— TASK DETAILS —
Where a line in the records below includes "instance", pull that line out.

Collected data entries
-- ==== Sys2Proof/Tests/Slice0.lean ====
section
/-! SUPPORT. Tests: the checks of WellFormed, words written out from the spec's encodings, single steps with the results the spec's
vectors give (95_test_vectors.md), and for each obligation with hypotheses a state and operands that meet them. -/

set_option maxRecDepth 100000

namespace Sys2Proof.Tests

open Sys2Proof.Machine

/-! ## Helpers -/

/-- The next state of an outcome, if there is one. -/
def nextOf (o : Host.Outcome State Fault Refusal) : Option State :=
  match o with
  | .next t => some t
  | .fault _ => none
  | .refused _ => none

/-- Something read off the next state. -/
def onNext {α : Type} (o : Host.Outcome State Fault Refusal) (f : State → α) : Option α := (nextOf o).map f

/-- The frame in `tx_buf`. -/
def sent (t : State) : List Byte := readCells t.tx.buf 0 t.tx.len.toNat

/-- An instance with every table as large as R5 allows. -/
def large : Params := ⟨65536, 65536, 65536, 65536, true⟩

/-- An instance without the extension functions. -/
def plain : Params := ⟨100, 100, 100, 100, false⟩

/-- A configuration for 9600 baud, eight data bits, no parity, one stop bit. -/
def cfgOf (r : Role) : Cfg := ⟨9600#24, 0#2, false, r, true, 0x01#8, 10#4, 15#5, 35#16, 9600#32⟩

/-- A server at unit 1 that listens, its receiver in the given state. -/
def serverIn (p : Params) (r : RxState) (sil : BitVec 32) (ev : List Event) : State :=
  { State.resetOf p with
    isOpen := true, cfg := cfgOf .server, rx := { Rx.reset with state := r, en := true }, sil := sil, inputs := ev }

/-- A server at unit 1 that listens. -/
def server (p : Params) : State := serverIn p .idle 35#32 []

/-- A client, open and idle, on a line silent for `sil` ticks. -/
def idleClient (sil : BitVec 32) : State :=
  { State.resetOf large with isOpen := true, cfg := cfgOf .client, sil := sil }

/-- A client that has sent a request with the given function code and argument to unit 1, and waits. -/
def waiting (fc : Byte) (arg : Word) (left : Byte) (ev : List Event) : State :=
  { idleClient 35#32 with
    regs := { Regs.reset with result := ⟨.pending, none, 0#8, 0#8⟩ }
    rx := { Rx.reset with state := .idle, en := true }
    tx := ⟨writeCells [] 2 [0x00#8, 0x05#8, hi8 arg, lo8 arg], 8#9, 8#9, false⟩
    client := ⟨.await, ⟨0x01#8, fc, 0x0005#16, arg⟩, 2#8, left, 0#32⟩
    inputs := ev }

/-- A client or server that transmits four bytes and has sent `idx` of them. -/
def sending (r : Role) (unit : Byte) (idx : BitVec 9) (ev : List Event) : State :=
  { State.reset with
    isOpen := true
    cfg := cfgOf r
    tx := ⟨writeCells [] 0 [0x01#8, 0x03#8, 0x40#8, 0x21#8], 4#9, idx, true⟩
    client := ⟨if r = .client then .sending else .idle, ⟨unit, 0x06#8, 0#16, 0#16⟩, 2#8, 2#8, 0#32⟩
    sstate := if r = .client then .listen else .respond
    inputs := ev }

/-- The state in which the frame `f` ends with the next step, on top of `s` (R190, R193). -/
def ending (f : List Byte) (s : State) : State := awaitingEnd f s

/-- The instruction decoded from the bytes of a frame. -/
abbrev decodesTo (f : List Byte) (i : Instr) : Prop := decode (.frame f) = .ok [i]

/-! ## WellFormed refuses -/

theorem test_malformed_of_four_bytes_refused :
    (Instr.readCoils 1#8 (.malformed [0#8, 0#8, 0#8, 0#8])).wellFormed = false := by decide

theorem test_malformed_too_long_refused :
    (Instr.writeSingleCoil 1#8 (.malformed (List.replicate 253 0#8))).wellFormed = false := by decide

theorem test_short_of_five_bytes_refused :
    (Instr.writeMultipleCoils 1#8 (.short [0#8, 0#8, 0#8, 0#8, 0#8])).wellFormed = false := by decide

theorem test_multi_too_long_refused :
    (Instr.writeMultipleRegisters 1#8 (.multi 0#16 1#16 2#8 (List.replicate 248 0#8))).wellFormed = false := by
  decide

theorem test_exception_too_long_refused :
    (Instr.exception 1#8 3#7 (List.replicate 253 0#8)).wellFormed = false := by decide

/-! ## Words of the spec's encodings (95_test_vectors.md 2.4; 10_state.md R31, R33) -/

theorem test_decode_readCoils : decodesTo
    [0x01, 0x01, 0x00, 0x00, 0x00, 0x08, 0x3D, 0xCC] (.readCoils 0x01 (.pair 0 8)) := by decide

theorem test_decode_readDiscreteInputs : decodesTo
    [0x01, 0x02, 0x00, 0x00, 0x00, 0x03, 0x38, 0x0B] (.readDiscreteInputs 0x01 (.pair 0 3)) := by decide

theorem test_decode_readHoldingRegisters : decodesTo
    [0x01, 0x03, 0xFF, 0xFF, 0x00, 0x02, 0xC4, 0x2F] (.readHoldingRegisters 0x01 (.pair 0xFFFF 2)) := by decide

theorem test_decode_readInputRegisters : decodesTo
    [0x01, 0x04, 0x00, 0x01, 0x00, 0x02, 0x20, 0x0B] (.readInputRegisters 0x01 (.pair 1 2)) := by decide

theorem test_decode_writeSingleCoil : decodesTo
    [0x00, 0x05, 0x00, 0x03, 0xFF, 0x00, 0x7D, 0xEB] (.writeSingleCoil 0x00 (.pair 3 0xFF00)) := by decide

theorem test_decode_writeSingleRegister : decodesTo
    [0x01, 0x06, 0x00, 0x63, 0xFF, 0xFF, 0x78, 0x64] (.writeSingleRegister 0x01 (.pair 99 0xFFFF)) := by decide

theorem test_decode_writeMultipleCoils : decodesTo
    [0x01, 0x0F, 0x00, 0x04, 0x00, 0x0A, 0x02, 0xCD, 0x01, 0x71, 0xEC] (.writeMultipleCoils 0x01 (.multi 4 10 2 [0xCD, 0x01])) := by decide

theorem test_decode_writeMultipleRegisters : decodesTo
    [0x01, 0x10, 0x00, 0x02, 0x00, 0x02, 0x04, 0x00, 0x0A, 0x01, 0x02, 0xD2, 0x25] (.writeMultipleRegisters 0x01 (.multi 2 2 4 [0x00, 0x0A, 0x01, 0x02])) := by decide

theorem test_decode_malformed_readHoldingRegisters : decodesTo
    [0x01, 0x03, 0x40, 0x21] (.readHoldingRegisters 0x01 (.malformed [])) := by decide

theorem test_decode_exception : decodesTo
    [0x01, 0x83, 0x02, 0xC0, 0xF1] (.exception 0x01 0x03 [0x02]) := by decide

theorem test_decode_openCmd : decode (.csrWrite 0x00 0x01#32) = .ok [.openCmd] := by decide

theorem test_decode_closeCmd : decode (.csrWrite 0x00 0x02#32) = .ok [.closeCmd] := by decide

theorem test_decode_goCmd : decode (.csrWrite 0x00 0x04#32) = .ok [.goCmd] := by decide

theorem test_decode_dsgoCmd : decode (.csrWrite 0x00 0x08#32) = .ok [.dsgoCmd] := by decide

theorem test_decode_crcInit : decode (.csrWrite 0x00 0xFFFFFFF0#32) = .ok [.crcInit] := by decide

theorem test_decode_ctrl_order : decode (.csrWrite 0x00 0x1F#32) =
    .ok [.closeCmd, .openCmd, .crcInit, .dsgoCmd, .goCmd] := by decide

theorem test_decode_crcDataWrite : decode (.csrWrite 0x11 0xFFFFFF5A#32) = .ok [.crcDataWrite 0x5A] := by decide

theorem test_decode_evtClear : decode (.csrWrite 0x02 0xFFFFFFE9#32) = .ok [.evtClear 0x09#5] := by decide

/-- RV7: a function code without a row. -/
theorem test_decode_unlisted : decode (.frame [0x01, 0x07, 0x41, 0xE2]) = .error (.unsupportedFunction 0x07) := by
  decide

/-- F10: one bit wrong. -/
theorem test_decode_bad_crc : decode (.frame [0x01, 0x06, 0x00, 0x00, 0x00, 0x7B, 0xC9, 0xE8]) =
    .error (.frameError .crcMismatch) := by decide

/-- The bits of every row of the opcode table decode to its instruction. -/
theorem test_table_words :
    [1, 2, 3, 4, 5, 6].map (decodeTableWord 8) =
      [some (.readCoils 1 (.pair 0 0)), some (.readDiscreteInputs 1 (.pair 0 0)),
        some (.readHoldingRegisters 1 (.pair 0 0)), some (.readInputRegisters 1 (.pair 0 0)),
        some (.writeSingleCoil 1 (.pair 0 0)), some (.writeSingleRegister 1 (.pair 0 0))] ∧
    [0x0F, 0x10, 0x80].map (decodeTableWord 8) =
      [some (.writeMultipleCoils 1 (.multi 0 0 0 [])), some (.writeMultipleRegisters 1 (.multi 0 0 0 [])),
        some (.exception 1 0 [0])] ∧
    [1, 2, 4, 8, 16].map (decodeTableWord 32) =
      [some .openCmd, some .closeCmd, some .goCmd, some .dsgoCmd, some .crcInit] ∧
    [0x11, 0x02].map (decodeTableWord 16) = [some (.crcDataWrite 0), some (.evtClear 0)] := by decide

/-! ## Values the spec's tables give -/

/-- 95_test_vectors.md 2.1, the check value (R140). -/
theorem test_crc_check_value :
    crc16 [0x31, 0x32, 0x33, 0x34, 0x35, 0x36, 0x37, 0x38, 0x39] = 0x4B37#16 := by decide

/-- 41_uart.md R159: 0x01 with even parity and one stop bit. -/
theorem test_char_bits : charBits 1#2 false 0x01#8 =
    [false, true, false, false, false, false, false, false, false, true, true] := by decide

/-- 95_test_vectors.md 2.2: the longest timeout. -/
theorem test_longest_timeout : tmoOf 65535 16777215 = 1099494786 := by decide

/-! ## Single steps (95_test_vectors.md) -/

/-- RV9. -/
theorem test_step_readCoils : onNext (step (ending [0x01, 0x01, 0x00, 0x00, 0x00, 0x08, 0x3D, 0xCC]
    { State.reset with mem := { Memory.reset with coils := [(3, 1#1)] } })) (fun t => (sent t)) =
    some ([0x01, 0x01, 0x01, 0x08, 0x50, 0x4E]) := by decide

/-- RV10: the PDU is `02 01 05`. -/
theorem test_step_readDiscreteInputs : onNext (step (ending [0x01, 0x02, 0x00, 0x00, 0x00, 0x03, 0x38, 0x0B]
    { State.reset with mem := { Memory.reset with di := [(0, 1#1), (2, 1#1)] } })) (fun t => (sent t).take 4) =
    some [0x01, 0x02, 0x01, 0x05] := by decide

/-- RV3 and R333: out of range, with the record. -/
theorem test_step_readHoldingRegisters : onNext (step (ending [0x01, 0x03, 0x00, 0x5F, 0x00, 0x0A, 0xF5, 0xDF] State.reset))
    (fun t => (sent t, readReg 0x13 t, readReg 0x02 t, t.rx.en)) =
    some ([0x01, 0x83, 0x02, 0xC0, 0xF1], 0x00030200#32, 0x02#32, false) := by decide

/-- RV11: the PDU is `04 04 12 34 AB CD`. -/
theorem test_step_readInputRegisters : onNext (step (ending [0x01, 0x04, 0x00, 0x01, 0x00, 0x02, 0x20, 0x0B]
    { State.reset with mem := { Memory.reset with ir := [(1, 0x1234#16), (2, 0xABCD#16)] } })) (fun t => (sent t).take 7) =
    some [0x01, 0x04, 0x04, 0x12, 0x34, 0xAB, 0xCD] := by decide

/-- RV12. -/
theorem test_step_writeSingleCoil : onNext (step (ending [0x01, 0x05, 0x00, 0x03, 0xFF, 0x00, 0x7C, 0x3A] State.reset))
    (fun t => (sent t, t.mem.coils)) = some ([0x01, 0x05, 0x00, 0x03, 0xFF, 0x00, 0x7C, 0x3A], [(3, 1#1)]) := by decide

/-- RV13. -/
theorem test_step_writeSingleCoil_value : onNext (step (ending [0x01, 0x05, 0x00, 0x03, 0x12, 0x34, 0x30, 0xBD] State.reset))
    (fun t => (sent t, t.mem)) = some ([0x01, 0x85, 0x03, 0x02, 0x91], Memory.reset) := by decide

— EXPECTED OUTPUT —
/-- An instance with every table as large as R5 allows. -/
/-- An instance without the extension functions. -/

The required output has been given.